= WHAT TO PRODUCE =
Among the entries below, please repeat exactly and only the lines from the line containing "def isAgentKey (key" to the line containing "def State.modCrew (s", both lines included.
▼
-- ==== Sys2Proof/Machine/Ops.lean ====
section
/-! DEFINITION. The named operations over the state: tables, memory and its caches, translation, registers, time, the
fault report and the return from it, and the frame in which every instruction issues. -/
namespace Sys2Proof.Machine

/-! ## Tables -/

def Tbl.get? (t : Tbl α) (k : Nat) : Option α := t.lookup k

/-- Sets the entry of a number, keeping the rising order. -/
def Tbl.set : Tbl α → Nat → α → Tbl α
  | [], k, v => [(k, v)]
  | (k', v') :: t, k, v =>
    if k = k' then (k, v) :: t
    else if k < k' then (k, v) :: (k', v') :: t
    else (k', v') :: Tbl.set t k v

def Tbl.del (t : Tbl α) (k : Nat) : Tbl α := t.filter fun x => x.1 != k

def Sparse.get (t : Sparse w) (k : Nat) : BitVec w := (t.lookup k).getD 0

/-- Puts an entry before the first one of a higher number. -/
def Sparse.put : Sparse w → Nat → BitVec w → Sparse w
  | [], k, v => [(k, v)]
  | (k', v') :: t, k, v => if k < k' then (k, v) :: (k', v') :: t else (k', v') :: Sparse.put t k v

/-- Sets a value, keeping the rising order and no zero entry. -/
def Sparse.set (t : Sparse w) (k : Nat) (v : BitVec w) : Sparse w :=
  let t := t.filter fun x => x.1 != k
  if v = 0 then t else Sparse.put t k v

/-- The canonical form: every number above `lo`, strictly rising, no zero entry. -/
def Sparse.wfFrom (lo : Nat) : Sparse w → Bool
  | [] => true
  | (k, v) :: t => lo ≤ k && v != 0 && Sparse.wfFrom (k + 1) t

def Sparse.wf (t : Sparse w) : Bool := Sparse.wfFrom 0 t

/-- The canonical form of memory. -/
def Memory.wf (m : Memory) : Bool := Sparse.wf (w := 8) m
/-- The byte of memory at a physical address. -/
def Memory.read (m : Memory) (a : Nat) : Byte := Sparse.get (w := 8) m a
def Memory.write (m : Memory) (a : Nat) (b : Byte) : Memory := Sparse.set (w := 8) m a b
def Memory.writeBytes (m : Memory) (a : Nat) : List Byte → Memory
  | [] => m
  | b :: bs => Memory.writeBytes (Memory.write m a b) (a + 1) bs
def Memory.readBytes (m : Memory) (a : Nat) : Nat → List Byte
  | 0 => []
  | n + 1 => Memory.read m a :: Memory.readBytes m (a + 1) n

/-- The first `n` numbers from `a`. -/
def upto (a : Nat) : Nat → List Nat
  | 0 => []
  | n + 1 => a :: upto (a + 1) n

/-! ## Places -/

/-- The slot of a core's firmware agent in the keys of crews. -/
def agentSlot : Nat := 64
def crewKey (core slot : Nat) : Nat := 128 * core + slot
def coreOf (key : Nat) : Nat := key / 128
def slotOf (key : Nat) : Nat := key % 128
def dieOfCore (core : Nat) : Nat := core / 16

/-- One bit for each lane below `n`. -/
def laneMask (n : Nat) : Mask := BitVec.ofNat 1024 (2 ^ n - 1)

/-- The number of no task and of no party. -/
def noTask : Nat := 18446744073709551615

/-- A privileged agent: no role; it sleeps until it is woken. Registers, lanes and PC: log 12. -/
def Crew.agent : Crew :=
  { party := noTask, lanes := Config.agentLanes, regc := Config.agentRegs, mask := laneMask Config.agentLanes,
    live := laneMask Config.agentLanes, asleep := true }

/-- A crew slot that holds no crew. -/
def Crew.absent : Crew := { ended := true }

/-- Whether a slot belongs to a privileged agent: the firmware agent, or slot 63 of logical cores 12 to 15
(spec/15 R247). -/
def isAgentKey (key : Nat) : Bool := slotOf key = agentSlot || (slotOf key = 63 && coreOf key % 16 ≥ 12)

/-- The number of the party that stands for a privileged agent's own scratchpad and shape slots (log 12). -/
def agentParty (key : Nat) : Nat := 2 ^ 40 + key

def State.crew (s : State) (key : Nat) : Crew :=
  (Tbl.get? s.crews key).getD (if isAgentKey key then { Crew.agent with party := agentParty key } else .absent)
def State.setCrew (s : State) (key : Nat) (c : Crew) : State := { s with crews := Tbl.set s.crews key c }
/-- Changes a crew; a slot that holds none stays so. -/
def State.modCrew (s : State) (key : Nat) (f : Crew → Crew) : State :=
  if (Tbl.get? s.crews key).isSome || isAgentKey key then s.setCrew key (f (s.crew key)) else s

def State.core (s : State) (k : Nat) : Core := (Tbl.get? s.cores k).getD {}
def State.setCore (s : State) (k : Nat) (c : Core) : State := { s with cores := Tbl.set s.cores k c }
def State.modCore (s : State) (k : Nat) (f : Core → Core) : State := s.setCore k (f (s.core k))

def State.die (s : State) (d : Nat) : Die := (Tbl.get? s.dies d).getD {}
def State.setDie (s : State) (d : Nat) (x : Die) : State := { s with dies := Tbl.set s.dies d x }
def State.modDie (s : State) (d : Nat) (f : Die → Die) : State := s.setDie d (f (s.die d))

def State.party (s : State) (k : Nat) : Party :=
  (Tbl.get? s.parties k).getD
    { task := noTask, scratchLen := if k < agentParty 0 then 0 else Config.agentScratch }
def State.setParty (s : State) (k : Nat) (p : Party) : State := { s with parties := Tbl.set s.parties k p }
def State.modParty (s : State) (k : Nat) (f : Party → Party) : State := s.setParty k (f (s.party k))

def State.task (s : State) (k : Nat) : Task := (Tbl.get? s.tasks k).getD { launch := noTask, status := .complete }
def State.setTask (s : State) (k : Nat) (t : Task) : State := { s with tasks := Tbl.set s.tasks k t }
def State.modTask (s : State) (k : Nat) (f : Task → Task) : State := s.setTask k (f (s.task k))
▲
= EXPECTED ANSWER =
def isAgentKey (key : Nat) : Bool := slotOf key = agentSlot || (slotOf key = 63 && coreOf key % 16 ≥ 12)

/-- The number of the party that stands for a privileged agent's own scratchpad and shape slots (log 12). -/
def agentParty (key : Nat) : Nat := 2 ^ 40 + key

def State.crew (s : State) (key : Nat) : Crew :=
  (Tbl.get? s.crews key).getD (if isAgentKey key then { Crew.agent with party := agentParty key } else .absent)
def State.setCrew (s : State) (key : Nat) (c : Crew) : State := { s with crews := Tbl.set s.crews key c }
/-- Changes a crew; a slot that holds none stays so. -/
def State.modCrew (s : State) (key : Nat) (f : Crew → Crew) : State :=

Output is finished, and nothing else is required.